Bunca lâfı duyan ağa, o gün öfkesinden deliye dönmüş. Bir hiddet ki, “Köyü yaksa dinmezdi” diyorlar. Çâreyi Mihriban ile tesellide bulmuş. Yanına yanaşmış, gür yelelerini taramış, hüzünlü gözlerine iliştirmiş gözlerini. Serin akşamüzeri ne eyer, ne dizgin, binivermiş sırtına.

TAHİR Ağa da ağaydı hani! Şöyle kerli ferli, kaytan bıyıklı... Baktı mı sert bakar, bir yanlışlık gördü müydü gürlerdi hemen. Daha gönlünü etmek epey zor olurdu. Her zaman ince giyinir, pek üşümezdi…

Fakat bazı akşamlar sessizlik çöktü müydü huyu suyu değişiverirdi. Asmalı çardağa sığınır, omuzlarına yün poşu attırır, nargilesini yakar, efkâr üstüne efkâr çekerdi. Bu demlerde yüzüne baksanız öksüz bir sabî görürdünüz. Yahut sevdâlısı ellerin yâri olmuş bir delikanlı... Yüreğiniz burkulurdu. Kimi zaman da fırça yenecek bir iş yapanlar, itiraf için böyle akşamları kollardı. Ağa da gelenin başını okşar, “Dünya işi dünyada kalır” der, gönderirdi. 

Ne vardı bu akşamlarda, kimse tam bilmez. Yalnız rivayet odur ki, ağaya gençken dedesinden mîras bir kısrak kalmıştır.

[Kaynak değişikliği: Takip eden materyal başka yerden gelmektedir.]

/-- Handshakes complete (R380, R381): a HOST_HELLO of the right form, of no handshake in progress, with fewer than four
of them and a free slot, begins one in the lowest free slot; a HOST_AUTH that passes the checks opens the session and
raises `session_open`; a handshake of 2 s is refused with SEC_TIMEOUT and its slot is free. -/
def Obligations.HandshakesComplete : Prop :=
  (∀ (s : State) (h : HandshakeIn) (i : Nat), s.answersHands = true → reaches s h.port h.dport → h.partsOk = true → h.payload.length = 1216 →
    (s.handSlots.find? fun k => (s.sess k).hs == h.hs) = none → s.handSlots.length < 4 →
    (leastBelow 16 fun k => (s.sess k).st == .free) = some i →
      exec (.hostHello h) s = .next (s.beginHand i h).finish) ∧
  (∀ (s : State) (h : HandshakeIn) (v : AuthVerdict) (role : Fin 5), s.answersHands = true → reaches s h.port h.dport →
    (s.sess h.slot.val).st = .handshake → (s.sess h.slot.val).hs = h.hs → s.authCheck h v = .ok role →
      exec (.hostAuth h v) s =
        .next (((if s.anchorList.contains v.rootKey then s else s.setAnchor 0 (some v.rootKey)).openSession h.slot.val h role).raise
          { pg := pgMgt, ev := 0, unit := h.slot.val }).finish) ∧
  ∀ (s : State) (i : Sess), (s.sess i.val).st = .handshake → (s.sess i.val).hsAt + 2000000000 ≤ s.now →
    exec (.handshakeTimeout i) s =
      .next ((s.refuse i.val 0x0B07 (s.sess i.val).hs (s.sess i.val).hsFrom).freeSlot i.val).finish

/-- Session rows complete: CLOSE closes its session without an answer (R344); ACK acknowledges its entries in order
(R359); a session that has heard nothing for `MGT_SESS_IDLE.sec` closes with reason 1 (R344); a delivery that is due
is sent again or ends (R359); a final record goes after `MGT_CPL_HOLD.sec` (R360); the maintenance lock closes after
`SEC_MAINT_TMO.min` (R384). -/
def Obligations.SessionRowsComplete : Prop :=
  (∀ (s t : State) (m : RalowIn) (b : List Byte), accepted m s t →
    exec (.close m b) s = .next (t.closeSession m.slot.val none).finish) ∧
  (∀ (s t : State) (m : RalowIn) (b : List Byte), accepted m s t → b.length % 8 = 0 → b.length ≤ 8192 →
    exec (.ack m b) s = .next ((ackEntries b).foldl (fun s e => s.ackChit e.1 e.2) t).finish) ∧
  (∀ (s : State) (i : Sess), (s.sess i.val).st = .opened →
    s.now - (s.sess i.val).lastMsg ≥ s.rfld pgMgt Off.MGT_SESS_IDLE 0 16 * 1000000000 →
      exec (.sessionIdleTimeout i) s = .next (s.closeSession i.val (some 1)).finish) ∧
  (∀ (s : State) (c : Word) (q : Byte) (x : ChitRec) (d : Delivery), s.resendDue c q = some (x, d) →
    exec (.completionResend c q) s = .next (s.resend x d).finish) ∧
  (∀ (s : State) (c : Word) (x : ChitRec), s.chit c = some x → x.final = true →
    s.now - x.finalAt ≥ s.rfld pgMgt Off.MGT_CPL_HOLD 0 16 * 1000000000 →
      exec (.completionHoldExpiry c) s = .next (s.freeChit c).finish) ∧
  ∀ s : State, s.sec.maintOpen = true → s.sec.maintAt + s.rfld pgSec Off.SEC_MAINT_TMO 0 8 * 60 * 1000000000 ≤ s.now →
    exec .maintLockTimeout s = .next s.closeLock.finish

Ama ne kısrak! Güzelliği dillere destan, al donlu, yıldız akıtmalı, cıdağısı da epey yüksekçe... Adı, “Mihriban”... Onun uğurlu olduğuna inananlar bir işe başlamadan evvel duâsına Mihriban’ı da katarmıştı o zamanlar. Dede ölünce atın da başına bir iş gelecek diye ağanın gözüne uyku girmez olmuştu. Bütün gece yatakta dört dönüyor, zikir üstüne zikir çekiyordu. Fakat uyku nâmına bir şey yok!

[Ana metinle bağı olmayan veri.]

-- ==== Sys2Proof/Laws/State.lean ====
section
/-!
SUPPORT. What each elementary update of the state does to each field: one lemma for each field and
update, so that no proof unfolds a record update.
-/

namespace Sys2Proof.Machine

variable (s : State)

/-! ### `State.emit` -/

@[simp] theorem State.emit_now (e : Emission) : (s.emit e).now = s.now := rfl
@[simp] theorem State.emit_free (e : Emission) : (s.emit e).free = s.free := rfl
@[simp] theorem State.emit_regs (e : Emission) : (s.emit e).regs = s.regs := rfl
@[simp] theorem State.emit_tables (e : Emission) : (s.emit e).tables = s.tables := rfl
@[simp] theorem State.emit_orb (e : Emission) : (s.emit e).orb = s.orb := rfl
@[simp] theorem State.emit_wall (e : Emission) : (s.emit e).wall = s.wall := rfl
@[simp] theorem State.emit_gates (e : Emission) : (s.emit e).gates = s.gates := rfl
@[simp] theorem State.emit_cal (e : Emission) : (s.emit e).cal = s.cal := rfl
@[simp] theorem State.emit_policers (e : Emission) : (s.emit e).policers = s.policers := rfl
@[simp] theorem State.emit_shapers (e : Emission) : (s.emit e).shapers = s.shapers := rfl
@[simp] theorem State.emit_sw (e : Emission) : (s.emit e).sw = s.sw := rfl
@[simp] theorem State.emit_ports (e : Emission) : (s.emit e).ports = s.ports := rfl
@[simp] theorem State.emit_lanes (e : Emission) : (s.emit e).lanes = s.lanes := rfl
@[simp] theorem State.emit_hostPorts (e : Emission) : (s.emit e).hostPorts = s.hostPorts := rfl
@[simp] theorem State.emit_red (e : Emission) : (s.emit e).red = s.red := rfl
@[simp] theorem State.emit_jobs (e : Emission) : (s.emit e).jobs = s.jobs := rfl
@[simp] theorem State.emit_comet (e : Emission) : (s.emit e).comet = s.comet := rfl
@[simp] theorem State.emit_feeds (e : Emission) : (s.emit e).feeds = s.feeds := rfl
@[simp] theorem State.emit_ckpts (e : Emission) : (s.emit e).ckpts = s.ckpts := rfl
@[simp] theorem State.emit_winq (e : Emission) : (s.emit e).winq = s.winq := rfl
@[simp] theorem State.emit_loads (e : Emission) : (s.emit e).loads = s.loads := rfl
@[simp] theorem State.emit_cpbs (e : Emission) : (s.emit e).cpbs = s.cpbs := rfl
@[simp] theorem State.emit_mem (e : Emission) : (s.emit e).mem = s.mem := rfl
@[simp] theorem State.emit_memErr (e : Emission) : (s.emit e).memErr = s.memErr := rfl
@[simp] theorem State.emit_ecc (e : Emission) : (s.emit e).ecc = s.ecc := rfl
@[simp] theorem State.emit_chans (e : Emission) : (s.emit e).chans = s.chans := rfl
@[simp] theorem State.emit_fwl (e : Emission) : (s.emit e).fwl = s.fwl := rfl
@[simp] theorem State.emit_sessions (e : Emission) : (s.emit e).sessions = s.sessions := rfl
@[simp] theorem State.emit_chits (e : Emission) : (s.emit e).chits = s.chits := rfl
@[simp] theorem State.emit_ring (e : Emission) : (s.emit e).ring = s.ring := rfl
@[simp] theorem State.emit_sec (e : Emission) : (s.emit e).sec = s.sec := rfl
@[simp] theorem State.emit_flt (e : Emission) : (s.emit e).flt = s.flt := rfl
@[simp] theorem State.emit_pwr (e : Emission) : (s.emit e).pwr = s.pwr := rfl
@[simp] theorem State.emit_boot (e : Emission) : (s.emit e).boot = s.boot := rfl
@[simp] theorem State.emit_todo (e : Emission) : (s.emit e).todo = s.todo := rfl
@[simp] theorem State.emit_out (e : Emission) :
    (s.emit e).out = if s.txPaused e then s.out else s.out ++ [e] := rfl
@[simp] theorem State.emit_held (e : Emission) :
    (s.emit e).held = if s.txPaused e then s.held ++ [e] else s.held := rfl
@[simp] theorem State.emit_pending (e : Emission) : (s.emit e).pending = s.pending := rfl

/-! ### `State.react` -/

@[simp] theorem State.react_now (r : Reaction) : (s.react r).now = s.now := rfl
@[simp] theorem State.react_free (r : Reaction) : (s.react r).free = s.free := rfl
@[simp] theorem State.react_regs (r : Reaction) : (s.react r).regs = s.regs := rfl
@[simp] theorem State.react_tables (r : Reaction) : (s.react r).tables = s.tables := rfl
@[simp] theorem State.react_orb (r : Reaction) : (s.react r).orb = s.orb := rfl
@[simp] theorem State.react_wall (r : Reaction) : (s.react r).wall = s.wall := rfl
@[simp] theorem State.react_gates (r : Reaction) : (s.react r).gates = s.gates := rfl
@[simp] theorem State.react_cal (r : Reaction) : (s.react r).cal = s.cal := rfl
@[simp] theorem State.react_policers (r : Reaction) : (s.react r).policers = s.policers := rfl
@[simp] theorem State.react_shapers (r : Reaction) : (s.react r).shapers = s.shapers := rfl
@[simp] theorem State.react_sw (r : Reaction) : (s.react r).sw = s.sw := rfl
@[simp] theorem State.react_ports (r : Reaction) : (s.react r).ports = s.ports := rfl
@[simp] theorem State.react_lanes (r : Reaction) : (s.react r).lanes = s.lanes := rfl
@[simp] theorem State.react_hostPorts (r : Reaction) : (s.react r).hostPorts = s.hostPorts := rfl
@[simp] theorem State.react_red (r : Reaction) : (s.react r).red = s.red := rfl
@[simp] theorem State.react_jobs (r : Reaction) : (s.react r).jobs = s.jobs := rfl
@[simp] theorem State.react_comet (r : Reaction) : (s.react r).comet = s.comet := rfl
@[simp] theorem State.react_feeds (r : Reaction) : (s.react r).feeds = s.feeds := rfl
@[simp] theorem State.react_ckpts (r : Reaction) : (s.react r).ckpts = s.ckpts := rfl
@[simp] theorem State.react_winq (r : Reaction) : (s.react r).winq = s.winq := rfl
@[simp] theorem State.react_loads (r : Reaction) : (s.react r).loads = s.loads := rfl
@[simp] theorem State.react_cpbs (r : Reaction) : (s.react r).cpbs = s.cpbs := rfl
@[simp] theorem State.react_mem (r : Reaction) : (s.react r).mem = s.mem := rfl
@[simp] theorem State.react_memErr (r : Reaction) : (s.react r).memErr = s.memErr := rfl
@[simp] theorem State.react_ecc (r : Reaction) : (s.react r).ecc = s.ecc := rfl
@[simp] theorem State.react_chans (r : Reaction) : (s.react r).chans = s.chans := rfl
@[simp] theorem State.react_fwl (r : Reaction) : (s.react r).fwl = s.fwl := rfl
@[simp] theorem State.react_sessions (r : Reaction) : (s.react r).sessions = s.sessions := rfl
@[simp] theorem State.react_chits (r : Reaction) : (s.react r).chits = s.chits := rfl
@[simp] theorem State.react_ring (r : Reaction) : (s.react r).ring = s.ring := rfl
@[simp] theorem State.react_sec (r : Reaction) : (s.react r).sec = s.sec := rfl
@[simp] theorem State.react_flt (r : Reaction) : (s.react r).flt = s.flt := rfl
@[simp] theorem State.react_pwr (r : Reaction) : (s.react r).pwr = s.pwr := rfl
@[simp] theorem State.react_boot (r : Reaction) : (s.react r).boot = s.boot := rfl
@[simp] theorem State.react_todo (r : Reaction) :
    (s.react r).todo = s.todo ++ [r] := rfl
@[simp] theorem State.react_out (r : Reaction) : (s.react r).out = s.out := rfl
@[simp] theorem State.react_held (r : Reaction) : (s.react r).held = s.held := rfl
@[simp] theorem State.react_pending (r : Reaction) : (s.react r).pending = s.pending := rfl

/-! ### `State.modPort` -/

@[simp] theorem State.modPort_now (p : Nat) (f : FabPort → FabPort) : (s.modPort p f).now = s.now := rfl
@[simp] theorem State.modPort_free (p : Nat) (f : FabPort → FabPort) : (s.modPort p f).free = s.free := rfl
@[simp] theorem State.modPort_regs (p : Nat) (f : FabPort → FabPort) : (s.modPort p f).regs = s.regs := rfl
@[simp] theorem State.modPort_tables (p : Nat) (f : FabPort → FabPort) : (s.modPort p f).tables = s.tables := rfl
@[simp] theorem State.modPort_orb (p : Nat) (f : FabPort → FabPort) : (s.modPort p f).orb = s.orb := rfl
@[simp] theorem State.modPort_wall (p : Nat) (f : FabPort → FabPort) : (s.modPort p f).wall = s.wall := rfl
@[simp] theorem State.modPort_gates (p : Nat) (f : FabPort → FabPort) : (s.modPort p f).gates = s.gates := rfl
@[simp] theorem State.modPort_cal (p : Nat) (f : FabPort → FabPort) : (s.modPort p f).cal = s.cal := rfl
@[simp] theorem State.modPort_policers (p : Nat) (f : FabPort → FabPort) : (s.modPort p f).policers = s.policers := rfl
@[simp] theorem State.modPort_shapers (p : Nat) (f : FabPort → FabPort) : (s.modPort p f).shapers = s.shapers := rfl
@[simp] theorem State.modPort_sw (p : Nat) (f : FabPort → FabPort) : (s.modPort p f).sw = s.sw := rfl
@[simp] theorem State.modPort_ports (p : Nat) (f : FabPort → FabPort) :
    (s.modPort p f).ports = s.ports.upd {} p f := rfl
@[simp] theorem State.modPort_lanes (p : Nat) (f : FabPort → FabPort) : (s.modPort p f).lanes = s.lanes := rfl
@[simp] theorem State.modPort_hostPorts (p : Nat) (f : FabPort → FabPort) : (s.modPort p f).hostPorts = s.hostPorts := rfl
@[simp] theorem State.modPort_red (p : Nat) (f : FabPort → FabPort) : (s.modPort p f).red = s.red := rfl
@[simp] theorem State.modPort_jobs (p : Nat) (f : FabPort → FabPort) : (s.modPort p f).jobs = s.jobs := rfl
@[simp] theorem State.modPort_comet (p : Nat) (f : FabPort → FabPort) : (s.modPort p f).comet = s.comet := rfl
@[simp] theorem State.modPort_feeds (p : Nat) (f : FabPort → FabPort) : (s.modPort p f).feeds = s.feeds := rfl
@[simp] theorem State.modPort_ckpts (p : Nat) (f : FabPort → FabPort) : (s.modPort p f).ckpts = s.ckpts := rfl
@[simp] theorem State.modPort_winq (p : Nat) (f : FabPort → FabPort) : (s.modPort p f).winq = s.winq := rfl
@[simp] theorem State.modPort_loads (p : Nat) (f : FabPort → FabPort) : (s.modPort p f).loads = s.loads := rfl
@[simp] theorem State.modPort_cpbs (p : Nat) (f : FabPort → FabPort) : (s.modPort p f).cpbs = s.cpbs := rfl
@[simp] theorem State.modPort_mem (p : Nat) (f : FabPort → FabPort) : (s.modPort p f).mem = s.mem := rfl
@[simp] theorem State.modPort_memErr (p : Nat) (f : FabPort → FabPort) : (s.modPort p f).memErr = s.memErr := rfl
@[simp] theorem State.modPort_ecc (p : Nat) (f : FabPort → FabPort) : (s.modPort p f).ecc = s.ecc := rfl
@[simp] theorem State.modPort_chans (p : Nat) (f : FabPort → FabPort) : (s.modPort p f).chans = s.chans := rfl
@[simp] theorem State.modPort_fwl (p : Nat) (f : FabPort → FabPort) : (s.modPort p f).fwl = s.fwl := rfl
@[simp] theorem State.modPort_sessions (p : Nat) (f : FabPort → FabPort) : (s.modPort p f).sessions = s.sessions := rfl
@[simp] theorem State.modPort_chits (p : Nat) (f : FabPort → FabPort) : (s.modPort p f).chits = s.chits := rfl
@[simp] theorem State.modPort_ring (p : Nat) (f : FabPort → FabPort) : (s.modPort p f).ring = s.ring := rfl
@[simp] theorem State.modPort_sec (p : Nat) (f : FabPort → FabPort) : (s.modPort p f).sec = s.sec := rfl
@[simp] theorem State.modPort_flt (p : Nat) (f : FabPort → FabPort) : (s.modPort p f).flt = s.flt := rfl
@[simp] theorem State.modPort_pwr (p : Nat) (f : FabPort → FabPort) : (s.modPort p f).pwr = s.pwr := rfl
@[simp] theorem State.modPort_boot (p : Nat) (f : FabPort → FabPort) : (s.modPort p f).boot = s.boot := rfl
@[simp] theorem State.modPort_todo (p : Nat) (f : FabPort → FabPort) : (s.modPort p f).todo = s.todo := rfl
@[simp] theorem State.modPort_out (p : Nat) (f : FabPort → FabPort) : (s.modPort p f).out = s.out := rfl
@[simp] theorem State.modPort_held (p : Nat) (f : FabPort → FabPort) : (s.modPort p f).held = s.held := rfl
@[simp] theorem State.modPort_pending (p : Nat) (f : FabPort → FabPort) : (s.modPort p f).pending = s.pending := rfl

Kısmet bu ya, iki dakika içi geçtiği bir gece, rüyasında dedeyi görür. Dede elindeki feneri Mihriban’ın ahırına tutunca bir de bakıyorlar ki kısrak yerde uzanmış, ruhsuz yatıyor! Dede, ağanın omzuna dokunur:

“O kadar göze can nasıl dayansın?!”
Bunun üzerine Tahir Ağa’nın ilk işi, kasabadan bir hattat getirtip ahırın kapısına, Mihriban’ın güzelliğine denk bir nazar duâsı yazdırmak olmuş. Yetmemiş, bir de ahırın yanına odacık yaptırıp orada yatıp kalkmaya başlamış. Tımarıydı, terbiyesiydi derken ağanın bütün işi kısrak olunca, seyis boş oturmaktan dertli, ağanın yanına gelip “Ağam!” demiş, “Müsaaden olursa ben başka bir iş tutayım”.

Bunun üzerine Seyis Veli Efendi, büyükbaş hayvanların yanına verilmiş. Zaten sonra da adı Sığırcı Veli Efendi olarak kaldıydı. Yanlış hatırlamıyorsam mezar taşına dahi böyle yazdılar.

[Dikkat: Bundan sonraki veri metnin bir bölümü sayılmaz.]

/-- Setting a clear bit adds its weight. -/
theorem toNat_xor_bit {v : BitVec 192} {i : Nat} (low : i < 192) (clear : v.getLsbD i = false) :
    (v ^^^ (1#192 <<< i)).toNat = v.toNat + 2 ^ i := by
  have disjoint : v &&& (1#192 <<< i) = 0#192 := by
    ext j hj
    rw [← BitVec.getLsbD_eq_getElem, BitVec.getLsbD_and, getLsbD_one_shiftLeft low]
    by_cases same : i = j
    · subst same; rw [clear]; simp
    · simp [same]
  have joined : v ^^^ (1#192 <<< i) = v + (1#192 <<< i) := by
    rw [BitVec.add_eq_or_of_and_eq_zero _ _ disjoint]
    ext j hj
    have both := congrArg (fun x : BitVec 192 => x.getLsbD j) disjoint
    simp only [BitVec.getLsbD_and, BitVec.getLsbD_zero] at both
    rw [← BitVec.getLsbD_eq_getElem, ← BitVec.getLsbD_eq_getElem, BitVec.getLsbD_xor, BitVec.getLsbD_or]
    cases hv : v.getLsbD j <;> cases hw : (1#192 <<< i).getLsbD j <;> simp_all
  rw [joined, BitVec.toNat_add_of_and_eq_zero disjoint, toNat_one_shiftLeft low]

/-- No power of two is a multiple of 255. -/
theorem two_pow_mod_255_ne_zero (i : Nat) : 2 ^ i % 255 ≠ 0 := by
  induction i with
  | zero => decide
  | succ i ih => rw [Nat.pow_succ]; omega

/-- Setting a clear bit changes the residue. -/
theorem residueOf_xor_bit_ne {v : BitVec 192} {i : Nat} (low : i < 192) (clear : v.getLsbD i = false) :
    residueOf (v ^^^ (1#192 <<< i)) ≠ residueOf v := by
  intro same
  have sums := congrArg BitVec.toNat same
  rw [residueOf_toNat, residueOf_toNat, toNat_xor_bit low clear] at sums
  have sign : (v ^^^ (1#192 <<< i)).msb = (v.msb ^^ decide (i = 191)) := by
    rw [BitVec.msb_xor, BitVec.msb_eq_getLsbD_last (1#192 <<< i), getLsbD_one_shiftLeft low]
  rw [sign] at sums
  by_cases top : i = 191
  · subst top
    have msb : v.msb = false := by rw [BitVec.msb_eq_getLsbD_last]; exact clear
    rw [msb] at sums
    simp only [Bool.false_xor, decide_true, if_true, Bool.false_eq_true, if_false] at sums
    omega
  · have weight := two_pow_mod_255_ne_zero i
    rw [decide_eq_false top, Bool.xor_false] at sums
    omega

/-- An accumulator with one bit wrong has another residue. -/
theorem residueOf_xor_ne (v : BitVec 192) {i : Nat} (low : i < 192) : residueOf (v ^^^ (1#192 <<< i)) ≠ residueOf v := by
  cases set : v.getLsbD i with
  | false => exact residueOf_xor_bit_ne low set
  | true =>
    have clear : (v ^^^ (1#192 <<< i)).getLsbD i = false := by
      rw [BitVec.getLsbD_xor, set, getLsbD_one_shiftLeft low, decide_eq_true rfl]
      rfl
    have back : v ^^^ (1#192 <<< i) ^^^ (1#192 <<< i) = v := by rw [BitVec.xor_assoc, BitVec.xor_self, BitVec.xor_zero]
    have other := residueOf_xor_bit_ne low clear
    rw [back] at other
    exact other.symm

/-- Settles O49: the residue of a sum, and the weight of a bit, which is no multiple of 255. -/
theorem residueTracks : Obligations.ResidueTracks := by
  refine ⟨fun e a ok within => residueOk_accumulate a ok within, fun e i low ok => ?_⟩
  rw [residueOk_iff] at ok
  rw [Bool.eq_false_iff, ne_eq, residueOk_iff]
  exact fun fails => residueOf_xor_ne e.acc low (fails.trans ok.symm)

/-! ### Two levels -/

/-- What addends add to `acc`. -/
def totalAmount : List Addend2 → BitVec 192
  | [] => 0
  | a :: l => a.amount + totalAmount l

/-- What a list of addends does to the parts of an entry that its value rests on. -/
theorem foldl_accumulate_parts (e : Entry) (l : List Addend2) :
    let t := l.foldl accumulate e
    t.acc = e.acc + totalAmount l ∧ t.posInf = (e.posInf || l.any Addend2.setsPosInf) ∧
    t.negInf = (e.negInf || l.any Addend2.setsNegInf) ∧ t.nan = (e.nan || l.any Addend2.setsNan) ∧ t.intMode = e.intMode := by
  induction l generalizing e with
  | nil => exact ⟨(BitVec.add_zero _).symm, (Bool.or_false _).symm, (Bool.or_false _).symm, (Bool.or_false _).symm, rfl⟩
  | cons a l ih =>
    obtain ⟨acc, pos, neg, nan, mode⟩ := ih (accumulate e a)
    rw [accumulate_eq] at acc pos neg nan mode
    rw [List.foldl_cons, accumulate_eq]
    exact ⟨by rw [acc, totalAmount, BitVec.add_assoc], by rw [pos, List.any_cons, Bool.or_assoc],
      by rw [neg, List.any_cons, Bool.or_assoc], by rw [nan, List.any_cons, Bool.or_assoc], mode⟩

/-- The top two bits of a Class T partial say what it is. -/
theorem topBits_eq (w : BitVec 192) : bits w.toNat 190 2 = 2 * (w.getLsbD 191).toNat + (w.getLsbD 190).toNat := by
  have := w.isLt
  have one : w.getLsbD 191 = decide (w.toNat / 2 ^ 191 % 2 = 1) := Nat.testBit_eq_decide_div_mod_eq
  have two : w.getLsbD 190 = decide (w.toNat / 2 ^ 190 % 2 = 1) := Nat.testBit_eq_decide_div_mod_eq
  rw [one, two, bits, Nat.shiftRight_eq_div_pow]
  by_cases high : w.toNat / 2 ^ 191 % 2 = 1 <;> by_cases low : w.toNat / 2 ^ 190 % 2 = 1 <;>
    simp only [high, low, decide_true, decide_false, Bool.toNat_true, Bool.toNat_false] <;> omega

/-- The partial of an entry with a special flag carries the flags and is well formed (R67, R68). -/
theorem addendExact_partialT_special {e : Entry} (special : (e.posInf || e.negInf || e.nan) = true) :
    addendExact e.partialT = .specials e.posInf e.negInf e.nan ∧ malformedPartial e.partialT = false := by
  rw [Entry.partialT, if_pos special]
  revert special
  cases e.posInf <;> cases e.negInf <;> cases e.nan <;> decide

/-- The partial of an entry without a special flag that has not left its range is its accumulator, and well formed
(R67, R464). -/
theorem addendExact_partialT_finite {e : Entry} (plain : (e.posInf || e.negInf || e.nan) = false) (within : e.wrapped = false) :
    addendExact e.partialT = .finite e.acc false ∧ malformedPartial e.partialT = false := by
  have equal : e.acc.getLsbD 191 = e.acc.getLsbD 190 := by
    rw [Entry.wrapped, plain] at within
    simpa using within
  have top := topBits_eq e.acc
  rw [equal] at top
  have partialAcc : e.partialT = e.acc := if_neg (by rw [plain]; exact Bool.false_ne_true)
  rw [partialAcc, addendExact, malformedPartial, top]
  cases e.acc.getLsbD 190 <;> exact ⟨rfl, rfl⟩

Sonrasında Tahir Ağa, her Cuma okutturduğu Yasinlerin sevabını dedeye bağışlarken, Mihriban’ı da bu duâya eklemeye başlamış: “Geçmişlerimin rûhuna, Mihriban’ımın ömrüne değsin!”

Neyse efendim, biz gelelim şu akşamlara…

Tahir Ağa’nın bir ata bu kadar ihtimam gösterip de kabul gününde ahaliyi pek dinlemediğini görenler, başlamışlar Mihriban’a kin tutmaya. Hattâ bazıları Cuma duâsına “Âmin” dahi demiyormuş. Kimileri de işi iyice çığırından çıkarıp, bu durumu yukarıki köyün ağasının başlarına belâ ettiği bir şey bellemişler. İlk duyduğumda ben de şaşırdıydım. “Öyle iş mi olur?” dediydim. Fakat ırgatlar bile kendi aralarında durmadan bunu konuşuyorlarmış. O sıralar derenin suyu bizim köye inene dek azalmaya başlamış. Tarlalarını sulayamayan ahali de işin içinde bir bit yeniği aramaya koyulmuş.

Belli ki yukarıki köyün ağası bunu duymuş. “Tahir Ağa bu işin ardına düşmesin diye büyücüleri musallat etti” başına diyenler olmuş. Dedikodunun bini bir para!

Bunca lâfı duyan ağa, o gün öfkesinden deliye dönmüş. Bir hiddet ki, “Köyü yaksa dinmezdi” diyorlar. Çâreyi Mihriban ile tesellide bulmuş. Yanına yanaşmış, gür yelelerini taramış, hüzünlü gözlerine iliştirmiş gözlerini. Serin akşamüzeri ne eyer, ne dizgin, binivermiş sırtına. Dere tepe gitmişler yönsüz yolsuz civarlarda. Karanlık iyiden iyiye çökünce artık köyün sonuna gelmişler. Mihriban birden şahlanıp ağayı sırtından atıvermiş. Ardından eğilmiş yanına, son kez koklamış onu. Sonra da dörtnala koşup gözden kaybolmuş.

Ağa sessiz bir karanlığın ortasında, yukarıki köyden ince ince akan derenin başında kalakalmış.

E, Mihriban’a ne olmuş?
Vallahi sonradan dağdaki yılkı atları sürüsünde görenler olmuş. Ben söyleyenlerin yalancısıyım…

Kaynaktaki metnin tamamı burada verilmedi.